The indemnification provided under Article 6 of the Companys amended and restated bylaws is in the nature of a contract between the Company and each of
its directors and officers. No amendment or repeal of any provision of Article 6 of the Companys amended and restated bylaws, as amended, will alter, to the detriment of such director or officer, the right of such person to the advancement of
expenses or indemnification related to a claim based on an act or failure to act which took place prior to such amendment, repeal or termination.
The
indemnification and advancement of expenses provided by Article 6 of the Companys amended and restated bylaws is not exclusive of any other rights to which those seeking indemnification or advancement of expenses may be entitled under any
insurance or other agreement, vote of shareholders or disinterested directors or otherwise, both as to actions in their official capacity and as to actions in another capacity while holding an office, and will continue as to a person who has ceased
to be a director or officer and will inure to the benefit of the heirs, executors and administrators of such person.
The Company has the power to
purchase and maintain insurance on behalf of any person who is or was a director, officer, employee or agent or is or was serving at the Companys request as a director, officer, employee, agent, fiduciary or other representative of another
corporation, partnership, joint venture, trust, employee benefit plan or other enterprise, against any liability asserted against him and incurred by him in any such capacity, or arising out of his or her status as such, whether or not the Company
would have the power to indemnify him or her against such liability under the provisions of its amended and restated bylaws.

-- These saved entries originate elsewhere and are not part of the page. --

/-- The exact values that a started move holds (R135, R153). -/
theorem startMove_exact {f : Nat} (hf : f < 2 ^ 32) (invert : Bool) (n : Int) (c : Channel) :
    (c.startMove f invert n).vAct.toNat = min c.tspeed.toNat f ∧ (c.startMove f invert n).phase = .accelerating ∧
      (c.startMove f invert n).aAct = c.accel ∧ (c.startMove f invert n).remain = magnitude n ∧
      (c.startMove f invert n).u = 0 ∧ (c.startMove f invert n).p = 0 ∧
      (c.startMove f invert n).dirLog = decide (n < 0) ∧
      (c.startMove f invert n).dirPin = (decide (n < 0) ^^ invert) ∧
      (c.startMove f invert n).clamped = decide (f < c.tspeed.toNat) ∧
      (c.startMove f invert n).accel = c.accel ∧ (c.startMove f invert n).tspeed = c.tspeed ∧
      (c.startMove f invert n).defect = c.defect ∧ (c.startMove f invert n).pulseCnt = c.pulseCnt := by
  refine ⟨?_, rfl, rfl, rfl, rfl, rfl, rfl, rfl, rfl, rfl, rfl, rfl, rfl⟩
  simp only [Channel.startMove, BitVec.toNat_ofNat]
  exact Nat.mod_eq_of_lt (by omega)

/-- Every meaning answers a next state with a response, and leaves the parameters, the inputs and the transport alone. -/
theorem exec_completes (i : Instr) : ∃ t, exec i s = .next t ∧ t.cfg = s.cfg ∧ t.inputs = s.inputs ∧ t.rx = s.rx ∧
    ∃ r, t.out.rsp = some r := by
  cases i with
  | nop => exact ⟨_, rfl, rfl, rfl, rfl, _, rfl⟩
  | setacc m a => exact ⟨_, rfl, by simp, by simp, by simp, _, rfl⟩
  | setspd m v => exact ⟨_, rfl, by simp, by simp, by simp, _, rfl⟩
  | move m n =>
    rcases execMove_cases s m n with ⟨-, h⟩ | ⟨-, -, h⟩ | ⟨-, -, h⟩ <;>
      exact ⟨_, h, by simp, by simp, by simp, _, rfl⟩
  | stop m =>
    rcases execStop_cases s m with ⟨-, h⟩ | ⟨-, h⟩ <;> exact ⟨_, h, by simp, by simp, by simp, _, rfl⟩
  | dirfwd m =>
    refine ⟨_, rfl, ?_⟩
    rcases steer_cases s m false with ⟨-, h⟩ | ⟨-, h⟩ <;> rw [h] <;> simp
  | dirbwd m =>
    refine ⟨_, rfl, ?_⟩
    rcases steer_cases s m true with ⟨-, h⟩ | ⟨-, h⟩ <;> rw [h] <;> simp
  | busy m => exact ⟨_, rfl, rfl, rfl, rfl, _, rfl⟩
  | enable e => exact ⟨_, rfl, rfl, rfl, rfl, _, rfl⟩
  | setmode k =>
    rcases execSetmode_cases s k with ⟨-, h⟩ | ⟨-, md, -, h⟩
    · exact ⟨_, h, by simp, by simp, by simp, _, rfl⟩
    · refine ⟨_, h, ?_⟩
      rcases selectMode_cases s md with ⟨-, e⟩ | ⟨-, e⟩ <;> rw [e] <;> simp
  | setspr n => rcases execSetspr_cases s n with ⟨-, h⟩ | ⟨-, h⟩ <;> exact ⟨_, h, rfl, rfl, rfl, _, rfl⟩
  | rdreg r =>
    rcases execRdreg_cases s r with ⟨-, v, -, h⟩ | ⟨-, -, h⟩ <;> exact ⟨_, h, rfl, rfl, rfl, _, rfl⟩
  | tick k => exact ⟨_, rfl, by simp, by simp, by simp, _, rfl⟩

/-! ### What a command can do -/

/-- What a command can do to a channel (R32): each case with the command that has it. -/
theorem exec_ch_cases {i : Instr} {s t : State} (h : exec i s = .next t) (m : Chan) :
    t.ch m = s.ch m ∨ (∃ a, i = .setacc m a ∧ t.ch m = { s.ch m with accel := a }) ∨
      (∃ v, i = .setspd m v ∧ t.ch m = { s.ch m with tspeed := v }) ∨
      (∃ n, i = .move m n ∧ s.busy m = false ∧ n ≠ 0 ∧
        t.ch m = (s.ch m).startMove s.cfg.fTick (s.cfg.invert m) (operandS32 n)) ∨
      (i = .stop m ∧ s.busy m = true ∧ t.ch m = (s.ch m).clearMove) ∨
      (∃ b, (i = if b then .dirbwd m else .dirfwd m) ∧ s.busy m = false ∧
        t.ch m = (s.ch m).setDirection (s.cfg.invert m) b) ∨
      (∃ k, i = .tick k ∧ maskSelects k m = true ∧ t.ch m = (genTick s.cfg.fTick (s.ch m)).1) := by
  have other : ∀ n c, n ≠ m → (s.setCh n c).ch m = s.ch m := fun n c hn => setCh_ch_of_ne s c (Ne.symm hn)
  cases i with
  | nop => cases h; exact .inl (by simp)
  | setacc n a =>
    cases h
    by_cases hn : n = m
    · subst hn; exact .inr (.inl ⟨a, rfl, by simp⟩)
    · exact .inl (by simp [other n _ hn])
  | setspd n v =>
    cases h
    by_cases hn : n = m
    · subst hn; exact .inr (.inr (.inl ⟨v, rfl, by simp⟩))
    · exact .inl (by simp [other n _ hn])
  | move n x =>
    rcases execMove_cases s n x with ⟨-, e⟩ | ⟨-, -, e⟩ | ⟨hb, hx, e⟩ <;> cases e.symm.trans h
    · exact .inl (by simp)
    · exact .inl (by simp)
    · by_cases hn : n = m
      · subst hn; exact .inr (.inr (.inr (.inl ⟨x, rfl, hb, hx, by simp⟩)))
      · exact .inl (by simp [other n _ hn])
  | stop n =>
    rcases execStop_cases s n with ⟨hb, e⟩ | ⟨-, e⟩ <;> cases e.symm.trans h
    · by_cases hn : n = m
      · subst hn; exact .inr (.inr (.inr (.inr (.inl ⟨rfl, hb, by simp⟩))))
      · exact .inl (by simp [other n _ hn])
    · exact .inl (by simp)
  | dirfwd n =>
    cases h
    rcases steer_cases s n false with ⟨-, e⟩ | ⟨hb, e⟩ <;> rw [e]
    · exact .inl (by simp)
    · by_cases hn : n = m
      · subst hn; exact .inr (.inr (.inr (.inr (.inr (.inl ⟨false, rfl, hb, by simp⟩)))))
      · exact .inl (by simp [other n _ hn])
  | dirbwd n =>
    cases h
    rcases steer_cases s n true with ⟨-, e⟩ | ⟨hb, e⟩ <;> rw [e]
    · exact .inl (by simp)
    · by_cases hn : n = m
      · subst hn; exact .inr (.inr (.inr (.inr (.inr (.inl ⟨true, rfl, hb, by simp⟩)))))
      · exact .inl (by simp [other n _ hn])
  | busy n => cases h; exact .inl (by simp)
  | enable e => cases h; exact .inl (by cases m <;> rfl)
  | setmode k =>
    rcases execSetmode_cases s k with ⟨-, e⟩ | ⟨-, md, -, e⟩ <;> cases e.symm.trans h
    · exact .inl (by simp)
    · rcases selectMode_cases s md with ⟨-, e⟩ | ⟨-, e⟩ <;> rw [e] <;> exact .inl (by cases m <;> rfl)
  | setspr n =>
    rcases execSetspr_cases s n with ⟨-, e⟩ | ⟨-, e⟩ <;> cases e.symm.trans h <;> exact .inl (by cases m <;> rfl)
  | rdreg r =>
    rcases execRdreg_cases s r with ⟨-, v, -, e⟩ | ⟨-, -, e⟩ <;> cases e.symm.trans h <;> exact .inl (by simp)
  | tick k =>
    cases h
    rw [respond_ch, tickMask_ch]
    cases hk : maskSelects k m
    · exact .inl (by simp)
    · exact .inr (.inr (.inr (.inr (.inr (.inr ⟨k, rfl, hk, by simp⟩)))))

The Company has entered into
indemnification agreements with all of its non-employee directors and executive officers that require it to indemnify these persons to the fullest extent permitted by applicable law against expenses, judgments, fines and amounts paid in settlement
actually and reasonably incurred by the indemnitee, or on his or her behalf, as applicable, in connection with such third-party proceeding or any claim, issue or matter therein, if the indemnitee acted in good faith and in a manner he or she
reasonably believed to be in, or not opposed to, the best interests of the Company and, in the case of a criminal action or proceeding, had no reasonable cause to believe that his or her conduct was unlawful. All but one of the indemnification
agreements further provide for the indemnification of any such non-employee director or executive officer against all expenses incurred in the successful defense of any proceeding, whether on the merits or otherwise, in a proceeding or in defense of
any claim, issue or matter therein, in whole or in part, and also establish procedures that will apply if a claim for indemnification arises under the indemnification agreements.